The mystery of meningitis

It’s every paediatrician’s nightmare. A child arrives in the Emergency Department with a high fever, a rash whose spots don’t go white when you press them under a glass and who turns their head away from the light. The toddler was well until a few hours before and, from the parents’ story, things are going downhill fast. If you get the diagnosis wrong, the child could be dead within hours.

The safest assumption is that meningitis-causing bacteria are coursing though the patient’s bloodstream (septicaemia) and infecting the membranes (meninges) around the brain. The imperative is to get intravenous antibiotics into the child as soon as possible.

Several types of bacteria can cause meningitis but one of the most common is meningococcus. Meningococcal subtypes are identified by single letters, such as A, B, C and Y.

What has been concerning health authorities is the increase in cases of Meningococcus W or MenW.  In Britain eight years ago MenW represented only 1% of meningococcal disease; today it’s 25% and growing. In Australia the number of cases, while small, is also growing. Such is the concern that two states (Western Australia and New South Wales) have started offering immunisation to teenagers.

The anxiety is amplified because MenW affects older age groups, and meningitis is generally a disease doctors expect to see only in children or young adults. So clinicians’ antennae aren’t up when someone older comes into the surgery sick. MenW also doesn’t necessarily present as meningitis. It can cause infected joints, pneumonia and a dangerous condition called epiglottitis, where the flap that seals the upper airway when we swallow (the epiglottis) becomes inflamed and swollen and may suddenly and unpredictably block the airway completely. The death rate from MenW is 13% compared to about 5% for other subtypes. In South America, mortality can be as high as 28%.

The mystery is why MenW is spreading. One theory is the “niche hypothesis” – that meningococcus occupies an ecological niche, like sparrows in the city. If someone  came along and knocked off all the sparrows, common mynahs might take over the sparrows’ nooks and crannies. With meningococci, there are vaccines that target various subtypes. In Australia, for example, every infant receives MenC vaccine in their first year of life. MenC disease is thus now much rarer. So has MenW just muscled in to the vacancy?

It’s a possibility but there may be other factors operating. For instance, after MenC immunisation was introduced into Australia for some reason MenB also started to decline, whereas the niche hypothesis suggests it should have risen.

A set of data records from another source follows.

/-- 10 R267, R268: CVT between element types, with the element counts of the rule's table. A poisoned field number within
range makes every result poisoned and raises no flag (04 R114; 10 R253); one out of range raises ILLEGAL_OPERAND, poisoned or not. -/
def Obligations.ConversionResults : Prop :=
  ∀ (s : State) (key nid : Nat) (lit : Word) (w : Warp) (n d a b st : Nat), Issues s key nid lit w → n ≤ 1 →
    (n = 1 ∨ d < 64) → st ≤ 10 →
    let c := seen true s key nid lit w
    let dn := (ety (etOf c.p.mode)).n
    let sn := (ety st).n
    let h := if dn < sn then (c.opndU b).bits.toNat % (sn / dn) else 0
    let bad : Bool := decide (dn < sn) && (c.opndU b).psn
    c.srcOk a = true →
    (if dn = sn then b = 0 else if dn < sn then uniOk b = true ∧ (c.opndU b).bits.toNat < sn / dn else c.srcOk b = true) →
    (bad = true ∨ ∀ l, l < 96 → c.act.getLsbD l = true → trapping (nmode c.p.mode) (c.cvtLane a b st h l).2 = false) →
    Answers (.cvt n d a b st) s fun t => LaneResult s t c (c.npc (if dn = sn then [a] else [a, b])) n d
      (fun l => if bad then { (c.cvtLane a b st h l).1 with psn := true } else (c.cvtLane a b st h l).1)
      (if bad then 0 else (lanesOf c.act).foldl (fun x l => x ||| (c.cvtLane a b st h l).2) 0)

/-! ### System and control instructions -/

/-- 08 R220, R226-R228, R230, R232; 08 R221: instructions that change the warp or the path they name and nothing else, and go on at
the next instruction. `uni a` is a usable uniform operand that is not poisoned. -/
def Sys2Proof.Says.SystemInstructionEffects : Prop :=
  ∀ (s : State) (key nid : Nat) (lit : Word) (w : Warp) (a k : Nat), Issues s key nid lit w →
    let c := seen true s key nid lit w
    let u := seen false s key nid lit w
    let next (codes : List Nat) := goesOn s (c.npc codes)
    let x := (c.opndU a).bits
    let uni : Prop := uniOk a = true ∧ (c.opndU a).psn = false
    Answers .nop s (fun t => Leaves s t c (counts c) id (next [])) ∧
    (k ≤ 3 → Answers (.hint k) s fun t => Leaves s t c (counts c) (fun w => if c.any then { w with hint := k } else w) (next [])) ∧
    (c.any = true → c.w.ic < 15 → Answers (.idem 0) s fun t =>
      Leaves s t c (counts c) (fun w => { w with ic := w.ic + 1 }) (next [])) ∧
    (c.any = true → 0 < c.w.ic → Answers (.idem 1) s fun t =>
      Leaves s t c (counts c) (fun w => { w with ic := w.ic - 1 }) (next [])) ∧
    (uni → c.any = true → Answers (.timer a) s fun t => Leaves s t c (counts c)
      (fun w => { w with deadline := if x = 0#32 then 2 ^ 64 - 1 else (s.clk + x.toNat) % 2 ^ 64 }) (next [a])) ∧
    (uni → c.any = true → Answers (.swr a 15) s fun t => Leaves s t c (counts c) id
      (fun n => { next [a] n with swr := x })) ∧
    (uni → c.any = true → Answers (.swr a 14) s fun t => Leaves s t c (counts c)
      (fun w => { w with deadline := (c.p.swr ++ x).toNat }) (next [a])) ∧
    (k % 16 ^ 2 / 16 ≤ 10 → k / 2 ^ 8 % 8 ≤ 5 → k < 2 ^ 16 → Answers (.mode k) s fun t => Leaves s t u (counts u) id
      (fun n => { next [] n with mode := BitVec.ofNat 16 k })) ∧
    (isS a = true → (u.opndU a).psn = false → x.toNat < 2 ^ 16 → x.toNat / 16 % 16 ≤ 10 → x.toNat / 2 ^ 8 % 8 ≤ 5 →
      Answers (.modex a) s fun t => Leaves s t u (counts u) id (fun n => { next [] n with mode := x.truncate 16 })) ∧
    (c.any = true → 0 < k → Answers (.yield k) s fun t => Leaves s t c (counts c)
      (fun w => { w with yv := 0, age := subClk s key (4 * k) }) (fun n => { next [] n with wait := .yield (subClk s key (4 * k)) })) ∧
    (c.any = true → Answers (.yield 0) s fun t => Leaves s t c (counts c) (fun w => { w with yv := 0, age := subClk s key 1 }) (next [])) ∧
    (c.any = true → w.serial = [] → Answers .spin s fun t => Leaves s t c (counts c) (fun w => { w with yv := 0 })
      (fun n => { next [] n with spn := true }))

/-- 08 R225, R224 (no lane), R227 and R226 with no lane active: an instruction that acts once per issue does nothing but go on
where no lane is active; a TRAP or a BKPT whose context has no debug flag then does nothing either. -/
def Sys2Proof.Says.NoActiveLaneOnlyGoesOn : Prop :=
  ∀ (s : State) (key nid : Nat) (lit : Word) (w : Warp) (k : Nat), Issues s key nid lit w →
    let c := seen true s key nid lit w
    c.any = false →
    (∀ i ∈ [Instr.trap k, .bkpt k, .yield k, .spin], Answers i s fun t => Ends s t c (c.npc []) fun w => { w with yv := 0 }) ∧
    (k ≤ 1 → Answers (.idem k) s fun t => Ends s t c (c.npc []) id) ∧
    ∀ a, uniOk a = true → ∀ i ∈ [Instr.timer a, .swr a 14, .swr a 15], Answers i s fun t => Ends s t c (c.npc [a]) id

/-- 08: the instructions that act on the path and the warp, and instructions without an active lane. -/
def Obligations.SystemInstructionResults : Prop := SystemInstructionEffects ∧ NoActiveLaneOnlyGoesOn

/-- 08 R232: NOP changes nothing but the PC (the warp's completion counts of 09 R247 go on as after every instruction); the word 0 is NOP, and
one with a field that is not 0 raises ILLEGAL_INSTRUCTION. Of the rule's worked check, SRD s3, %coreid is the word given, and runs
on the uniform unit; SRD s3, %laneid raises ILLEGAL_OPERAND. -/
def Obligations.NopAndTheWorkedCheck : Prop :=
  decode 0 = .ok .nop ∧ decode 0x00486004 = .ok (.srd 67 4) ∧ decode 0x00486000 = .ok (.srd 67 0) ∧
    (∀ w, 0 < w → w < 2 ^ 20 → ∃ r, decode w = .error r ∧ ∀ (s : State) (key nid : Nat) (x : Warp), s.warp key = some x → swf none s.warps = true →
      ∃ y, (s.fetchFault key nid (.reject r)).warp key = some y ∧ y.status = .parked ∧ ∃ m, y.park = some (16, 0, 0, nid, m)) ∧
    ∀ (s : State) (key nid : Nat) (lit : Word) (w : Warp), Issues s key nid lit w →
      let c := seen true s key nid lit w
      Answers .nop s (fun t => Leaves s t c (counts c) id (goesOn s (c.p.pc + 4#32))) ∧
      (c.any = true → Answers (.srd 67 4) s fun t => UniformResult s t c (c.p.pc + 4#32) 67 ⟨BitVec.ofNat 32 (key / 128), false⟩) ∧
      Answers (.srd 67 0) s fun t => ∃ y, t.warp key = some y ∧ y.status = .parked ∧ ∃ m, y.park = some (17, 0, 0, nid, m)

/-- 08 R225 with 16 R418: TRAP parks the warp with ILLEGAL_INSTRUCTION, cause TRAP and its code; BKPT with cause BREAK and its tag
where the context's debug flag is set, and does nothing where it is not. A parked warp keeps its registers and its path. -/
def Obligations.TrapAndBreakpoint : Prop :=
  ∀ (s : State) (key nid : Nat) (lit : Word) (w : Warp) (k : Nat), Issues s key nid lit w →
    let c := seen true s key nid lit w
    let parks (cause : Nat) (t : State) : Prop := ∃ w' : Warp, t.warp key = some w' ∧ w'.status = .parked ∧
      (∃ m, w'.park = some (16, cause, k, nid, m)) ∧ w'.v = w.v ∧ w'.s = w.s ∧ w'.p = w.p ∧ (t.node key nid).pc = c.p.pc ∧
      t.mem = s.mem ∧ ∃ f, (t.ctx w.ctx).pending = (s.ctx w.ctx).pending ++ [f] ∧ f.work = .warp w.team w.warpId
    swf {} s.ctxs = true → swf none s.teams = true → c.any = true →
    Answers (.trap k) s (parks 1) ∧
    ((s.ctx w.ctx).dbg = true → Answers (.bkpt k) s fun t => parks 2 t ∧
      ∃ f ∈ (t.ctx w.ctx).pending, f.toDriver = true) ∧
    ((s.ctx w.ctx).dbg = false → Answers (.bkpt k) s fun t => Ends s t c (c.npc []) fun w => { w with yv := 0 })

/-- 08 R229: SRD delivers the special register that the selector names; `%tb_ns` also takes the path's snapshot, which the other
`%tb` selectors then deliver. -/
def Sys2Proof.Says.SpecialRegisterReads : Prop :=
  ∀ (s : State) (key nid : Nat) (lit : Word) (w : Warp) (d sel : Nat), Issues s key nid lit w → d ≤ 95 →
    let c := seen true s key nid lit w
    (∀ f : Nat → Nat, (∀ l, (sel, f l) ∈ specialRows s c l) → (isS d = true → sel ≠ 0) →
      Answers (.srd d sel) s fun t => AnyResult s t c (c.npc []) 0 d (fun l => ⟨BitVec.ofNat 32 (f l), false⟩)
        ⟨BitVec.ofNat 32 (f 0), false⟩) ∧
    (c.any = true → Answers (.srd d 10) s fun t =>
      (t.node key nid).tb = ⟨s.tbase.sec, s.tbase.ns, s.tbase.frac⟩ ∧ (t.node key nid).pc = c.npc [] ∧
      ∃ w' : Warp, t.warp key = some w' ∧
        (if isS d = true then w'.sAt (d - 64) = ⟨BitVec.ofNat 32 s.tbase.ns, false⟩
         else ∀ l, l < 96 → c.act.getLsbD l = true → w'.vAt (c.p.wb + d) l = ⟨BitVec.ofNat 32 s.tbase.ns, false⟩))

/-- 08 R231: CLK delivers a whole time value to consecutive registers, the lowest word first, at one instant. -/
def Sys2Proof.Says.ClockReads : Prop :=
  ∀ (s : State) (key nid : Nat) (lit : Word) (w : Warp) (d sel : Nat), Issues s key nid lit w →
    let c := seen true s key nid lit w
    let ws : List Nat := match sel with
      | 0 => [low32 s.clk, high32 s.clk]
      | 1 => [low32 c.w.cyc, high32 c.w.cyc]
      | _ => [s.tbase.frac, s.tbase.ns, low32 s.tbase.sec, s.tbase.sec / 2 ^ 32 % 2 ^ 16]
    sel ≤ 2 → d % ws.length = 0 → d ≤ 95 → c.any = true →
    Answers (.clk d sel) s fun t => (t.node key nid).pc = c.npc [] ∧
      ((t.node key nid).tb = if sel = 2 then ⟨s.tbase.sec, s.tbase.ns, s.tbase.frac⟩ else c.p.tb) ∧
      ∃ w' : Warp, t.warp key = some w' ∧ ∀ k, k < ws.length →
        (if isS d = true then w'.sAt (d - 64 + k) = ⟨BitVec.ofNat 32 (ws.getD k 0), false⟩
         else ∀ l, l < 96 → c.act.getLsbD l = true → w'.vAt (c.p.wb + d + k) l = ⟨BitVec.ofNat 32 (ws.getD k 0), false⟩)

/-- 08 R227-R231: what SRD and CLK read. -/
def Obligations.SpecialRegisterAndClockReads : Prop := SpecialRegisterReads ∧ ClockReads

/-- 08 R216, 06 R165, R172: BRA goes to its target where every lane takes it and to the next instruction where none does; where the
lanes disagree and the sub-core has two free entries, the path becomes a split whose two children hold the lanes of each side, the
lower address first. -/
def Obligations.BranchOutcomes : Prop :=
  ∀ (s : State) (key nid : Nat) (lit : Word) (w : Warp) (inv pr off : Nat), Issues s key nid lit w → inv ≤ 1 → pr ≤ 7 →
    let c := seen false s key nid lit w
    let target := branchTarget c.p.pc (BitVec.ofNat 22 off)
    let next := c.p.pc + 4#32
    let take := takers c inv pr
    (take = c.p.mask → ¬ Spins c.p target → Answers (.bra inv pr off) s fun t => Branches s t c target (spun c.p target)) ∧
    (take = 0#96 → c.p.mask ≠ 0#96 → Answers (.bra inv pr off) s fun t =>
      Branches s t c next (if target.toNat ≤ c.p.pc.toNat then 0 else c.p.spc)) ∧
    (take ≠ c.p.mask → take ≠ 0#96 → target ≠ next → nid ≤ 64 → c.p.kind = .path → s.mayTake key 2 = true →
      ∀ e1 e2, s.freeEntries key 2 = [e1, e2] → Answers (.bra inv pr off) s fun t =>
        let first := if target.toNat ≤ next.toNat then (target, take) else (next, c.p.mask &&& ~~~take)
        let second := if target.toNat ≤ next.toNat then (next, c.p.mask &&& ~~~take) else (target, take)
        (t.node key nid).kind = .split ∧
        (∀ e ∈ [(e1, first), (e2, second)], (t.node key e.1).kind = .path ∧ (t.node key e.1).parent = nid ∧
          (t.node key e.1).pc = e.2.1 ∧ (t.node key e.1).mask = e.2.2 ∧ (t.node key e.1).mode = c.p.mode ∧
          (t.node key e.1).wb = c.p.wb ∧ (t.node key e.1).slot = key % 8) ∧
        t.mem = s.mem ∧ ∀ k, k ≠ key → t.warp k = s.warp k)

/-- 08 R217, R218, 06 R158: CALL and CALLX slide the window up by their frame, put the frame into v62 and the link into v63 of every
lane and go to the target; BRX goes to the target its lanes agree on; RET slides back by v62 and goes to v63. Each where its
lanes agree and the window stays inside the register file. -/
def Obligations.CallsAndReturns : Prop :=
  ∀ (s : State) (key nid : Nat) (lit : Word) (w : Warp) (a f off : Nat), Issues s key nid lit w →
    let c := seen false s key nid lit w
    let slid (t : State) (target link : Word) : Prop := ∃ v, Leaves s t c (counts c) (fun w => { w with v := v, yv := 0 })
        (fun n => { n with wb := c.p.wb + f, pc := target, since := s.clk }) ∧
      ∀ pos l, l < 96 → sget {} v (pos * 128 + l) =
        if c.p.mask.getLsbD l = true ∧ pos = c.p.wb + f + 63 then ⟨link, false⟩
        else if c.p.mask.getLsbD l = true ∧ pos = c.p.wb + f + 62 then ⟨BitVec.ofNat 32 f, false⟩ else c.w.vAt pos l
    (InFrame c.w (c.p.wb + f) →
      Answers (.call f off) s fun t => slid t (branchTarget c.p.pc (BitVec.ofNat 20 off)) (c.p.pc + 4#32)) ∧
    (∀ target : Word, c.srcOk a = true → c.p.mask ≠ 0#96 → target.toNat % 4 = 0 →
      (∀ l, l < 96 → c.p.mask.getLsbD l = true → c.opnd a l = ⟨target, false⟩) →
      (¬ Spins c.p target → Answers (.brx a) s fun t => Branches s t c target (spun c.p target)) ∧
      (InFrame c.w (c.p.wb + f) → Answers (.callx a f) s fun t => slid t target (c.npc [a]))) ∧
    (∀ link : Word, c.p.mask ≠ 0#96 → f ≤ 63 → f ≤ c.p.wb → InFrame c.w (c.p.wb - f) →
      (∀ l, l < 96 → c.p.mask.getLsbD l = true → c.opnd 62 l = ⟨BitVec.ofNat 32 f, false⟩ ∧ c.opnd 63 l = ⟨link, false⟩) →
      Answers .ret s fun t => Leaves s t c (counts c) (fun w => { w with yv := 0 })
        (fun n => { n with wb := c.p.wb - f, pc := link &&& 0xfffffffc#32, since := s.clk }))
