-- ==== Sys2Proof/Laws/State.lean ====
section
/-! SUPPORT. What each named update of State leaves as it was, field by field (one lemma per field per update), and what the
updated field reads as. -/
namespace Sys2Proof.Machine

/-! ### `State.setMem` -/

@[simp] theorem State.setMem_agenda (s : State) (m : Sram) : (s.setMem m).agenda = s.agenda := rfl
@[simp] theorem State.setMem_cur (s : State) (m : Sram) : (s.setMem m).cur = s.cur := rfl
@[simp] theorem State.setMem_fresh (s : State) (m : Sram) : (s.setMem m).fresh = s.fresh := rfl
@[simp] theorem State.setMem_clk (s : State) (m : Sram) : (s.setMem m).clk = s.clk := rfl
@[simp] theorem State.setMem_tbase (s : State) (m : Sram) : (s.setMem m).tbase = s.tbase := rfl
@[simp] theorem State.setMem_mem (s : State) (m : Sram) : (s.setMem m).mem = m := rfl
@[simp] theorem State.setMem_ctxs (s : State) (m : Sram) : (s.setMem m).ctxs = s.ctxs := rfl
@[simp] theorem State.setMem_warps (s : State) (m : Sram) : (s.setMem m).warps = s.warps := rfl
@[simp] theorem State.setMem_belay (s : State) (m : Sram) : (s.setMem m).belay = s.belay := rfl
@[simp] theorem State.setMem_heavy (s : State) (m : Sram) : (s.setMem m).heavy = s.heavy := rfl
@[simp] theorem State.setMem_teams (s : State) (m : Sram) : (s.setMem m).teams = s.teams := rfl
@[simp] theorem State.setMem_launches (s : State) (m : Sram) : (s.setMem m).launches = s.launches := rfl
@[simp] theorem State.setMem_teamSeq (s : State) (m : Sram) : (s.setMem m).teamSeq = s.teamSeq := rfl
@[simp] theorem State.setMem_launchCtr (s : State) (m : Sram) : (s.setMem m).launchCtr = s.launchCtr := rfl
@[simp] theorem State.setMem_queues (s : State) (m : Sram) : (s.setMem m).queues = s.queues := rfl
@[simp] theorem State.setMem_arb (s : State) (m : Sram) : (s.setMem m).arb = s.arb := rfl
@[simp] theorem State.setMem_taskQ (s : State) (m : Sram) : (s.setMem m).taskQ = s.taskQ := rfl
@[simp] theorem State.setMem_waitTasks (s : State) (m : Sram) : (s.setMem m).waitTasks = s.waitTasks := rfl
@[simp] theorem State.setMem_chainQ (s : State) (m : Sram) : (s.setMem m).chainQ = s.chainQ := rfl
@[simp] theorem State.setMem_binQ (s : State) (m : Sram) : (s.setMem m).binQ = s.binQ := rfl
@[simp] theorem State.setMem_savedQ (s : State) (m : Sram) : (s.setMem m).savedQ = s.savedQ := rfl
@[simp] theorem State.setMem_swap (s : State) (m : Sram) : (s.setMem m).swap = s.swap := rfl
@[simp] theorem State.setMem_walkers (s : State) (m : Sram) : (s.setMem m).walkers = s.walkers := rfl
@[simp] theorem State.setMem_pipes (s : State) (m : Sram) : (s.setMem m).pipes = s.pipes := rfl
@[simp] theorem State.setMem_rings (s : State) (m : Sram) : (s.setMem m).rings = s.rings := rfl
@[simp] theorem State.setMem_slots (s : State) (m : Sram) : (s.setMem m).slots = s.slots := rfl
@[simp] theorem State.setMem_dps (s : State) (m : Sram) : (s.setMem m).dps = s.dps := rfl
@[simp] theorem State.setMem_hostData (s : State) (m : Sram) : (s.setMem m).hostData = s.hostData := rfl
@[simp] theorem State.setMem_flights (s : State) (m : Sram) : (s.setMem m).flights = s.flights := rfl
@[simp] theorem State.setMem_slotsHeld (s : State) (m : Sram) : (s.setMem m).slotsHeld = s.slotsHeld := rfl
@[simp] theorem State.setMem_cal (s : State) (m : Sram) : (s.setMem m).cal = s.cal := rfl
@[simp] theorem State.setMem_hostQ (s : State) (m : Sram) : (s.setMem m).hostQ = s.hostQ := rfl
@[simp] theorem State.setMem_hostGap (s : State) (m : Sram) : (s.setMem m).hostGap = s.hostGap := rfl
@[simp] theorem State.setMem_ctlQ (s : State) (m : Sram) : (s.setMem m).ctlQ = s.ctlQ := rfl
@[simp] theorem State.setMem_slotTill (s : State) (m : Sram) : (s.setMem m).slotTill = s.slotTill := rfl
@[simp] theorem State.setMem_traffic (s : State) (m : Sram) : (s.setMem m).traffic = s.traffic := rfl
@[simp] theorem State.setMem_hostRds (s : State) (m : Sram) : (s.setMem m).hostRds = s.hostRds := rfl
@[simp] theorem State.setMem_hostSeq (s : State) (m : Sram) : (s.setMem m).hostSeq = s.hostSeq := rfl
@[simp] theorem State.setMem_hostSlot (s : State) (m : Sram) : (s.setMem m).hostSlot = s.hostSlot := rfl
@[simp] theorem State.setMem_tried (s : State) (m : Sram) : (s.setMem m).tried = s.tried := rfl
@[simp] theorem State.setMem_throtTill (s : State) (m : Sram) : (s.setMem m).throtTill = s.throtTill := rfl
@[simp] theorem State.setMem_stageWait (s : State) (m : Sram) : (s.setMem m).stageWait = s.stageWait := rfl
@[simp] theorem State.setMem_portNext (s : State) (m : Sram) : (s.setMem m).portNext = s.portNext := rfl
@[simp] theorem State.setMem_encAt (s : State) (m : Sram) : (s.setMem m).encAt = s.encAt := rfl
@[simp] theorem State.setMem_hostErr (s : State) (m : Sram) : (s.setMem m).hostErr = s.hostErr := rfl
@[simp] theorem State.setMem_peerStat (s : State) (m : Sram) : (s.setMem m).peerStat = s.peerStat := rfl
@[simp] theorem State.setMem_peerData (s : State) (m : Sram) : (s.setMem m).peerData = s.peerData := rfl
@[simp] theorem State.setMem_peerPsn (s : State) (m : Sram) : (s.setMem m).peerPsn = s.peerPsn := rfl
@[simp] theorem State.setMem_hostPsn (s : State) (m : Sram) : (s.setMem m).hostPsn = s.hostPsn := rfl
@[simp] theorem State.setMem_hods (s : State) (m : Sram) : (s.setMem m).hods = s.hods := rfl
@[simp] theorem State.setMem_autoFrags (s : State) (m : Sram) : (s.setMem m).autoFrags = s.autoFrags := rfl
@[simp] theorem State.setMem_copyDone (s : State) (m : Sram) : (s.setMem m).copyDone = s.copyDone := rfl
@[simp] theorem State.setMem_lp (s : State) (m : Sram) : (s.setMem m).lp = s.lp := rfl
@[simp] theorem State.setMem_dirCaches (s : State) (m : Sram) : (s.setMem m).dirCaches = s.dirCaches := rfl
@[simp] theorem State.setMem_fabs (s : State) (m : Sram) : (s.setMem m).fabs = s.fabs := rfl
@[simp] theorem State.setMem_ashs (s : State) (m : Sram) : (s.setMem m).ashs = s.ashs := rfl
@[simp] theorem State.setMem_ashTurn (s : State) (m : Sram) : (s.setMem m).ashTurn = s.ashTurn := rfl
@[simp] theorem State.setMem_latches (s : State) (m : Sram) : (s.setMem m).latches = s.latches := rfl
@[simp] theorem State.setMem_ptr (s : State) (m : Sram) : (s.setMem m).ptr = s.ptr := rfl
@[simp] theorem State.setMem_life (s : State) (m : Sram) : (s.setMem m).life = s.life := rfl
@[simp] theorem State.setMem_fab (s : State) (m : Sram) : (s.setMem m).fab = s.fab := rfl
@[simp] theorem State.setMem_clusters (s : State) (m : Sram) : (s.setMem m).clusters = s.clusters := rfl
@[simp] theorem State.setMem_margins (s : State) (m : Sram) : (s.setMem m).margins = s.margins := rfl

The spread of meningococcal subtypes is complex, poorly understood and not uniform around the world. In the United States there has been a rise in MenY, and no one is sure why. New Zealand has had a nasty form of MenB, and again no one knows why.

The annual Hajj pilgrimage to Mecca where massive numbers of people from all over the world congregate, mix, then go back home has, in the past, been implicated in MenW spread.

Given the mystery, the main strategy to control meningococcal disease is immunisation. The two most common age groups affected by the bacteria are the under fives and teenagers, many of whom will carry meningococci in their noses without coming down with the disease. Why some people are carriers while others fall sick is another puzzle, probably answered by a combination of good health and good genes.

The death rate from MENW is 13% compared to about 5% for other subtypes. In south america, mortality can be as high as 28%.

With MenC the policy is to get in early and vaccinate infants. With MenW, given the older age groups affected, and the need to get good coverage quickly countries like Britain and Australia have opted to focus on teenagers.

Is there anything the rest of us can do? Meningococcal disease is rare in wealthier nations, so panic or fear are not useful responses. Doctors need to be vigilant and make the diagnosis as early as possible so that the person can be treated effectively and families and close contacts can be protected with prophylactic antibiotics.